I then hacked SftpFileService to always re-use a single shared channel; that's possible in my Unittest because I KNOW that I always access the same channel sequentially. With the hacked single channel, the test was done in 4,516 seconds on my connection.

This is a cut down to 6% of the original time, or a 17 times performance improvement. Sufficient to go and shoot for an implementation which re-uses channels, although it'll be considerably harder to do when multiple channels can be used simultaneously.
Comment 25 Martin Oberhuber CLA 2008-06-09 19:58:01 EDT
Given that what makes the issue "major" is not an Eclipse problem, but a bug in OpenSSH, only the performance issue remains.

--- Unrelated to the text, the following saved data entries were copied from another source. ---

/-- Settles O41: the mark of an unknown kit, the failed check counted, and the good CHECK-IN answered with its grant. -/
theorem checkInIsAnswered : Obligations.CheckInIsAnswered := by
  intro s n m h t
  refine ⟨fun absent => ?_, fun w found => ⟨fun bad => ?_, fun good => ?_⟩⟩
  · rw [exec_checkIn h, Engine.checkIn_unknownKit absent]
    exact State.handle_reply s n _ _
  · rw [exec_checkIn h, Engine.checkIn_badCheck found bad, Work.badCheck_eq]
    exact State.handle_silent s n _
  have work := w.goodCheck_eq m n s.calendar.state t
  have reply := w.goodCheck_reply m n s.calendar.state t
  have run := exec_checkIn h
  rw [Engine.checkIn_goodCheck found good, State.handle_reply] at run
  generalize w.goodCheck m n s.calendar.state t = answered at work reply run
  generalize Work.current { w with record := { w.record with badChecks := 0 } } t = c at work ⊢
  obtain ⟨w', g⟩ := answered
  obtain rfl : w' = c.checkedIn m n s.calendar.state t := work
  intro c' r
  obtain ⟨kit, number, days, unset, known⟩ := (c.checkedIn m n s.calendar.state t).record.reply_spec s.calendar.state t
  rw [← reply] at kit number days unset known
  refine ⟨c.checkedIn m n s.calendar.state t, g, run, rfl, rfl, rfl, rfl, Work.offerAfter_unset_or_above,
    fun set least => ?_, kit, number, days, unset, known⟩
  exact (congrArg (fun x => c.offerAfter x m.held t) set).trans (Work.offerAfter_known least)

end Sys2Proof.Machine

/-! # The offer that follows from a record (R133 to R138) -/

namespace Sys2Proof.Machine

/-! ## The desired grant (R133 to R135) -/

section
variable {r : Record} {p : Plan} {t : Nat}

/-- An overhang is an offered RUN that reaches beyond paid-through (R6). -/
theorem Record.overhang_pos :
    0 < r.overhang ↔
      r.offer.kind = some .run ∧ r.paid.isSome = true ∧ r.paid.getD 0 < r.offer.runThrough.getD 0 := by
  unfold Record.overhang
  split
  next through paid kind run credit => simp [kind, run, credit]
  next other =>
    refine ⟨fun h => absurd h (Nat.lt_irrefl 0), fun ⟨kind, credit, beyond⟩ => ?_⟩
    obtain ⟨paid, credit⟩ := Option.isSome_iff_exists.1 credit
    cases run : r.offer.runThrough with
    | none => simp [run] at beyond
    | some through => exact (other through paid kind run credit).elim

theorem Record.desired_of_locked (active : r.state ≠ .active) (owned : r.state ≠ .owned) :
    r.desired p t = .offer .lock none := by
  unfold Record.desired
  cases h : r.state with
  | active => exact absurd h active
  | owned => exact absurd h owned
  | enrolled | lapsed | defaulted | suspended => rfl

theorem Record.desired_of_owned (owned : r.state = .owned) : r.desired p t = .offer .owned none := by
  simp only [Record.desired, owned]

theorem Record.desired_of_overhang (active : r.state = .active) (beyond : 0 < r.overhang) :
    r.desired p t = if p.clawBack then .shrink (r.desiredThrough p t) else .standing := by
  simp only [Record.desired, active, if_pos beyond]

theorem Record.desired_of_no_overhang (active : r.state = .active) (within : ¬0 < r.overhang) :
    r.desired p t = .offer .run (some (r.desiredThrough p t)) := by
  simp only [Record.desired, active, if_neg within]

/-- A RUN is desired through the smaller of paid-through and the lease, as an offer and as a shrink (R134, R135). -/
theorem Record.desired_through :
    (∀ through, r.desired p t = .offer .run through → through = some (r.desiredThrough p t)) ∧
      ∀ through, r.desired p t = .shrink through → through = r.desiredThrough p t := by
  by_cases active : r.state = .active
  · by_cases beyond : 0 < r.overhang
    · rw [Record.desired_of_overhang active beyond]
      cases p.clawBack <;> simp [eq_comm]
    · simp [Record.desired_of_no_overhang active beyond, eq_comm]
  · by_cases owned : r.state = .owned
    · simp [Record.desired_of_owned owned]
    · simp [Record.desired_of_locked active owned]

end

/-! ## The offer issued or repeated (R136, R137) -/

section
variable {o : Offer} {kind : GrantKind} {through : Option Nat} {renew : Nat}

/-- At the largest number the standing offer is repeated, whatever is desired (R136). -/
theorem Offer.after_of_full (full : 4294967295 ≤ o.number) (d : Desired) : o.after d renew = o :=
  if_pos full

theorem Offer.after_offer (room : o.number < 4294967295) :
    o.after (.offer kind through) renew =
      if o.callsFor kind through renew then ⟨o.number + 1, some kind, through⟩ else o :=
  if_neg (Nat.not_le.2 room)

theorem Offer.after_shrink (room : o.number < 4294967295) (new : Nat) :
    o.after (.shrink new) renew = ⟨o.number + 1, some .run, some new⟩ :=
  if_neg (Nat.not_le.2 room)

theorem Offer.after_standing : o.after .standing renew = o :=
  ite_self o

/-- Another kind than the offered one is issued anew (R136). -/
theorem Offer.after_other_kind (room : o.number < 4294967295) (other : o.kind ≠ some kind) :
    o.after (.offer kind through) renew = ⟨o.number + 1, some kind, through⟩ := by
  rw [Offer.after_offer room, if_pos]
  simp [Offer.callsFor, other]

/-- LOCK and OWNED have no run-through, and are repeated where they are offered already (R136, R137). -/
theorem Offer.after_same_kind (same : o.kind = some kind) : o.after (.offer kind none) renew = o := by
  have quiet : o.callsFor kind none renew = false := by simp [Offer.callsFor, same]
  simp [Offer.after, quiet]

/-- An offered RUN is issued anew when it reaches the renew step further, and otherwise repeated (R136, R137). -/
theorem Offer.after_run {old new : Nat} (room : o.number < 4294967295) (same : o.kind = some .run)
    (run : o.runThrough = some old) :
    o.after (.offer .run (some new)) renew =
      if old + renew ≤ new then ⟨o.number + 1, some .run, some new⟩ else o := by
  simp [Offer.after_offer room, Offer.callsFor, same, run]

/-- An offer that differs from the standing one has the kind and the run-through that were desired (R136). -/
theorem Offer.after_ne {d : Desired} (issued : o.after d renew ≠ o) :
    (∃ kind through, d = .offer kind through ∧ o.after d renew = ⟨o.number + 1, some kind, through⟩) ∨
      ∃ through, d = .shrink through ∧ o.after d renew = ⟨o.number + 1, some .run, some through⟩ := by
  have room : o.number < 4294967295 := Nat.lt_of_not_le fun full => issued (Offer.after_of_full full d)
  cases d with
  | offer kind through =>
    rw [Offer.after_offer room] at issued ⊢
    split at issued
    next calls => exact .inl ⟨kind, through, rfl, if_pos calls⟩
    next => exact absurd rfl issued
  | shrink through => exact .inr ⟨through, rfl, Offer.after_shrink room through⟩
  | standing => exact absurd Offer.after_standing issued

/-- A RUN that is issued reaches through the smaller of paid-through and the lease (R134 to R136). -/
theorem Offer.runThrough_of_issued_run {r : Record} {p : Plan} {t : Nat} (issued : o.after (r.desired p t) renew ≠ o)
    (run : (o.after (r.desired p t) renew).kind = some .run) :
    (o.after (r.desired p t) renew).runThrough = some (r.desiredThrough p t) := by
  obtain ⟨offered, shrunk⟩ := Record.desired_through (r := r) (p := p) (t := t)
  obtain ⟨kind, through, desired, next⟩ | ⟨through, desired, next⟩ := Offer.after_ne issued
  · rw [next] at run ⊢
    obtain rfl : kind = .run := Option.some.inj run
    exact offered through desired
  · rw [next]
    exact congrArg some (shrunk through desired)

We'll need to defer addressing that to RSE 3.0.1 -- is it OK for you to decrease severity to "Normal" since there is a workaround available for the Major issue (i.e. upgrade your buggy OpenSSH version)?

I'm keeping Priority P2 such that we don't forget adressing this early in 3.0.1 since lots of people will benefit from the performance improvement, and the fix is likely risky so we'd better address it early in the stream.
Comment 26 Martin Oberhuber CLA 2008-09-16 12:39:56 EDT
Bulk update of target milestone
Comment 27 Martin Oberhuber CLA 2008-11-26 04:45:37 EST
Closing this as NOT_ECLIPSE since as per comment 22, the NPE problem was due to a bug in OpenSSH. As per comment 10, a workaround to alleviate the situation is avoiding opening too many channels in client code.

I have opened bug 256581 in order to track the remaining performance issue. Once the implementation is changed as proposed in that bug, the problem should go away since we'll use way fewer channels and they will be more long-lived.